Since we know determinant of a matrix is same as determinant of transpose of a matrix.
\[\therefore \]Det \[\left[ {\begin{array}{*{20}{c}}
  0&{ - 4}&1 \\
  0&9&{ - 2} \\
  1&2&5
\end{array}} \right] = \] Det \[\left[ {\begin{array}{*{20}{c}}
  0&0&1 \\
  { - 4}&9&2 \\
  1&{ - 2}&5
\end{array}} \right]\]
We know that determinant of a matrix can be calculated as:
Det \[\left[ {\begin{array}{*{20}{c}}
  0&0&1 \\
  { - 4}&9&2 \\
  1&{ - 2}&5
\end{array}} \right] = 0[9 \times 5 - 2 \times - 2] - 0[ - 4 \times 5 - 1 \times 2] + 1[ - 4 \times - 2 - 1 \times 9]\]

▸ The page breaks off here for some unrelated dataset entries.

-- ==== Sys2Proof/Machine/LocalReg.lean ====
section
/-! DEFINITION. Local register instructions (43_me_local_register.md). -/

namespace Sys2Proof.Machine

/-! ### Immediate loads -/

/-- The constant of `immed` (R601): zero-filled and shifted, or the two's complement word of a negative value. -/
def immedValue (value : Int) : Word := BitVec.ofInt 32 value

/-- The mask of a field of `w` bits at bit `lo`. -/
def fieldMask (lo w : Nat) : Word := ((BitVec.allOnes w).setWidth 32) <<< lo

/-- A field load (R602): the field takes the low bits of `v`; the rest keeps its value or is cleared. -/
def loadField (old v : Word) (lo w : Nat) (keep : Bool) : Word :=
  (if keep then old &&& ~~~(fieldMask lo w) else 0) ||| ((v <<< lo) &&& fieldMask lo w)

/-- `immed` (R601). -/
def execImmed (d : Dest) (value : Int) (n : Nat) (s : State) : Host.Outcome State Fault Refusal :=
  let m := s.engine
  let r := m.immediate (immedValue value) <<< n
  finish (.ok (s.retire (m.writeDest m.active d r) { alu := some r }))

/-- The common part of the field loads (R602): no code changes; the ALU output is not stated. -/
def State.immedField (s : State) (d : Dest) (v : Word) (lo w : Nat) (keep : Bool) : State :=
  let m := s.engine
  s.retire (m.writeDest m.active d (loadField (m.readDest m.active d) (m.immediate v) lo w keep)) {}

/-- `immed_b0` (R603). -/
def execImmedB0 (d : Dest) (v : Byte) (s : State) : Host.Outcome State Fault Refusal :=
  finish (.ok (s.immedField d (v.setWidth 32) 0 8 (Config.immedKeeps .b0)))

/-- `immed_b1` (R604). -/
def execImmedB1 (d : Dest) (v : Byte) (s : State) : Host.Outcome State Fault Refusal :=
  finish (.ok (s.immedField d (v.setWidth 32) 8 8 (Config.immedKeeps .b1)))

/-- `immed_b2` (R605). -/
def execImmedB2 (d : Dest) (v : Byte) (s : State) : Host.Outcome State Fault Refusal :=
  finish (.ok (s.immedField d (v.setWidth 32) 16 8 (Config.immedKeeps .b2)))

/-- `immed_b3` (R606). -/
def execImmedB3 (d : Dest) (v : Byte) (s : State) : Host.Outcome State Fault Refusal :=
  finish (.ok (s.immedField d (v.setWidth 32) 24 8 (Config.immedKeeps .b3)))

/-- `immed_w0` (R607). -/
def execImmedW0 (d : Dest) (v : BitVec 16) (s : State) : Host.Outcome State Fault Refusal :=
  finish (.ok (s.immedField d (v.setWidth 32) 0 16 (Config.immedKeeps .w0)))

/-- `immed_w1` (R608): bits 15:0 are unchanged. -/
def execImmedW1 (d : Dest) (v : BitVec 16) (s : State) : Host.Outcome State Fault Refusal :=
  finish (.ok (s.immedField d (v.setWidth 32) 16 16 true))

/-! ### Byte field loads and addresses -/

/-- The byte lanes a four-digit byte mask selects, bit `k` for byte `k` (R610). -/
def byteLanes (m : BitVec 4) : Word :=
  (if m.getLsbD 0 then 0x000000FF else 0) ||| (if m.getLsbD 1 then 0x0000FF00 else 0)
    ||| (if m.getLsbD 2 then 0x00FF0000 else 0) ||| (if m.getLsbD 3 then 0xFF000000 else 0)

/-- `ld_field` (R610): unselected bytes keep their value; Zero and Sign are unspecified (U3). -/
def execLdField (d : Dest) (mask : BitVec 4) (src : Src) (shf : Shf) (s : State) :
    Host.Outcome State Fault Refusal :=
  finish do
    let v ← s.sourceVal src
    let m := s.engine
    let r := (m.readDest m.active d &&& ~~~(byteLanes mask)) ||| (s.shifted shf v &&& byteLanes mask)
    pure (s.retire (m.writeDest m.active d r) { cc := some (unspecifiedFlags m.cc s.free) })

/-- `ld_field_w_clr` (R611): unselected bytes are cleared; Zero and Sign are unspecified (U3). -/
def execLdFieldWClr (d : Dest) (mask : BitVec 4) (src : Src) (shf : Shf) (s : State) :
    Host.Outcome State Fault Refusal :=
  finish do
    let v ← s.sourceVal src
    let m := s.engine
    let r := s.shifted shf v &&& byteLanes mask
    pure (s.retire (m.writeDest m.active d r) { cc := some (unspecifiedFlags m.cc s.free) })

/-- `load_addr` (R613). -/
def execLoadAddr (d : Dest) (l : Label) (s : State) : Host.Outcome State Fault Refusal :=
  let m := s.engine
  let r : Word := l.setWidth 32
  finish (.ok (s.retire (m.writeDest m.active d r) { alu := some r }))

/-! ### Find bit set -/

/-- The least set bit of a 16-bit field, searched from bit `i` upward for `n` bits (R620 step 4). -/
def lowestBit (f : BitVec 16) (i : Nat) : Nat → Option Nat
  | 0 => none
  | n + 1 => if f.getLsbD i then some i else lowestBit f (i + 1) n

/-- The value of a locked result register: LK, INST#, BIT POS (R60, R620). -/
def bsetResult (n : BitVec 4) (p : Nat) : Word := 0x100 ||| ((n.setWidth 32) <<< 4) ||| BitVec.ofNat 32 p

/-- The LK bit of a result register (R60). -/
def locked (r : Word) : Bool := r.getLsbD 8

/-- The step of R620 on the field `f`. -/
def Me.findStep (m : Me) (f : BitVec 16) (clr : Bool) : Me :=
  let m := if clr then { m with result1 := 0, result2 := 0, fbsCnt := 0 } else m
  let n := m.fbsCnt
  let m := { m with fbsCnt := n + 1 }
  match lowestBit f 0 16 with
  | none => m
  | some p =>
    if !locked m.result1 then { m with result1 := bsetResult n p }
    else if !locked m.result2 then { m with result2 := bsetResult n p }
    else m

/-- `find_bset` (R621). -/
def execFindBset (src : Src) (shf : Shf) (clr : Bool) (s : State) : Host.Outcome State Fault Refusal :=
  finish do
    let v ← s.sourceVal src
    pure (s.retire (s.engine.findStep ((s.shifted shf v).setWidth 16) clr) { find := true })

/-- `find_bset_with_mask` (R622): a 1 in the mask keeps the bit; the mask is not shifted (D12). -/
def execFindBsetWithMask (mask src : Src) (shf : Shf) (clr : Bool) (s : State) :
    Host.Outcome State Fault Refusal :=
  finish do
    let k ← s.sourceVal mask
    let v ← s.sourceVal src
    pure (s.retire (s.engine.findStep ((s.shifted shf v).setWidth 16 &&& k.setWidth 16) clr) { find := true })

/-- The value a `load_bset_result` reads: the register, or an unspecified result when fewer than three instructions
have gone by since a find (R625, U5). -/
def State.bsetRead (s : State) (r : Word) : Word :=
  if s.engine.findAge < 3 then Config.freeWord .bsetResult s.free &&& 0x1FF else r

/-- The common part of R623 and R624. -/
def State.loadBset (s : State) (d : Dest) (r : Word) : State :=
  let m := s.engine
  s.retire (m.writeDest m.active d r) { alu := some r, cc := some (resultFlags m.cc r) }

/-- `load_bset_result1` (R623). -/
def execLoadBsetResult1 (d : Dest) (s : State) : Host.Outcome State Fault Refusal :=
  finish (.ok (s.loadBset d (s.bsetRead s.engine.result1)))

/-- `load_bset_result2` (R624). -/
def execLoadBsetResult2 (d : Dest) (s : State) : Host.Outcome State Fault Refusal :=
  finish (.ok (s.loadBset d (s.bsetRead s.engine.result2)))

end Sys2Proof.Machine
end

Det \[\left[ {\begin{array}{*{20}{c}}
  0&0&1 \\
  { - 4}&9&2 \\
  1&{ - 2}&5
\end{array}} \right] = 1[8 - 9]\]
Det \[\left[ {\begin{array}{*{20}{c}}
  0&0&1 \\
  { - 4}&9&2 \\
  1&{ - 2}&5
\end{array}} \right] = - 1\]

So, the correct option is C.

Note: Students many times make the mistake of writing negative signs after taking the transpose of the matrix which is not required because we use the property that transpose has the same determinant as that of matrix. Also, always try to apply row operations that make the matrix easier in the next step and not more complex.